(PROBLEM DESCRIPTION):
In this data, count the lines in which "decodes" appears and give only that number.

(DATA SUPPLIED):
-- ==== Sys2Proof/Certificates/Slice0/Obligations.lean ====
section
/-! DEFINITION. The statements for the provers. -/

open Sys2Proof Sys2Proof.Machine

/-! ### Encoding -/

/-- R124, R126, R131, R133, R136: the word and the literal slot that encode a well-formed instruction decode to it. -/
def Obligations.DecodeOfEncode : Prop :=
  ∀ (i : Instr) (w : W96) (l : Option W96), i.wellFormed = true → encode i = some (w, l) → decode w l = some i

/-- R124, R131, R138: a word that decodes is the one encoding of its instruction: no bit of it is without effect on what is read, and its literal
is the low 64 bits of the slot after it. -/
def Obligations.EncodeOfDecode : Prop :=
  ∀ (i : Instr) (w : W96) (l : Option W96), decode w l = some i →
    i.wellFormed = true ∧ ∃ m, encode i = some (w, m) ∧ (w.getLsbD 59 = false → m = none)
      ∧ (w.getLsbD 59 = true → ∃ n, l = some n ∧ m = some ((n.extractLsb' 0 64).setWidth 96))

/-- The words that the spec works out or decodes, one of each family: BRA, LOOP, SADD, KANDN, VADD, VCMP, VFMA, VXSH, BSET, MMA, LD, ATOM, FENCE,
PSTS, COPY, TRYW with its literal, SPAWN, ALD; the word of zeros, which is NOP; and the reserved opcode 0x3FF, the reserved guard code 13 and an
ELECT that names k0, which are no instructions (R138). -/
def Obligations.DecodedWords : Prop :=
  decode 0x005400000000007FFFFFFFFB none = some (.bra { plainBr with hdr := { plainHdr with grd := .gt }, offset := 549755813883 })
  ∧ decode 0x02000000020FA0000000000A none = some (.loop { plainBr with dst := .s 7, a := .imm 64, offset := 10 })
  ∧ decode 0x10800080020A82FFE0000000 none = some (.sadd { plainGen with hdr := { plainHdr with typ := .i32 }, dst := .s 5, a := .s 5, b := .imm 255 })
  ∧ decode 0x20C00000044F11D000000000 none = some (.kandn { plainGen with dst := .k 7, a := .k 3, b := .dead })
  ∧ decode 0x2840120000280AEC80000200 none = some (.vadd { plainGen with hdr := { plainHdr with typ := .i16, msk := 2 }, dst := .v 20, a := .v 21, b := .imm 100, sat := true })
  ∧ decode 0x2B800080044E022120048000 none = some (.vcmp { plainGen with hdr := { plainHdr with typ := .i32 }, dst := .k 7, a := .v 4, b := .s 9, opx := 18 })
  ∧ decode 0x40C829800014010060200001 none = some (.vfma { plainGen with hdr := { plainHdr with grd := .ne, typ := .f32, msk := 5 }, dst := .v 10, a := .v 2, b := .v 3, c := .v 4, rm := .rz })
  ∧ decode 0x584000000002006200000000 none = some (.vxsh { plainGen with dst := .v 1, a := .v 0, b := .imm 16 })
  ∧ decode 0x5B000180000085216000C800 none = some (.bset { plainGen with hdr := { plainHdr with typ := .f32 }, a := .s 10, b := .s 11, opx := 3, ty2 := .n32 })
  ∧ decode 0x680003800080000102005C00 none = some (.mma { plainGen with hdr := { plainHdr with typ := .bf16 }, dst := .v 64, a := .v 0, b := .v 8, c := .v 64, opx := 1, ty2 := .bf16 })
  ∧ decode 0x700001801008840020030000 none = some (.ld { plainMem with hdr := { plainHdr with typ := .f32, nwb := true }, dst := .v 4, a := .s 8, b := .v 1, scope := .d })
  ∧ decode 0x710009801000800040330100 none = some (.atom { plainAtom with hdr := { plainHdr with typ := .f32, msk := 1, nwb := true }, a := .s 0, b := .v 2, c := .v 6, scope := .d, aop := .fadd })
  ∧ decode 0x71C000000228000000040000 none = some (.fence { plainMem with dst := .s 20, scope := .f })
  ∧ decode 0x90800000100C84A080140140 none = some (.psts { plainRem with hdr := { plainHdr with nwb := true }, dst := .v 6, a := .s 9, b := .s 4, c := .v 2, stream := 5, scope := .f })
  ∧ decode 0xA0000000021485E008600000 none = some (.copy { plainGen with dst := .s 10, a := .s 11, b := .imm 0, c := .s 12 })
  ∧ decode 0xA180070008008320FC000000 (some 0x1000) = some (.tryw { plainGen with hdr := { plainHdr with typ := .n64, lit := some 0x1000 }, a := .s 6, b := .s 7, c := .lit })
  ∧ decode 0xB000000002288A8000000000 none = some (.spawn { plainGen with dst := .s 20, a := .s 21 })
  ∧ decode 0xC08000000412816080000000 none = some (.ald { plainGen with dst := .q 1, a := .s 2, b := .imm 4 })
  ∧ decode 0 none = some (.nop plainGen)
  ∧ decode 0xFFC000000000000000000000 none = none
  ∧ decode 0x003400000000000000000000 none = none
  ∧ decode 0xB2C000000440000000000000 none = none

(EXERCISE SOLUTION):
2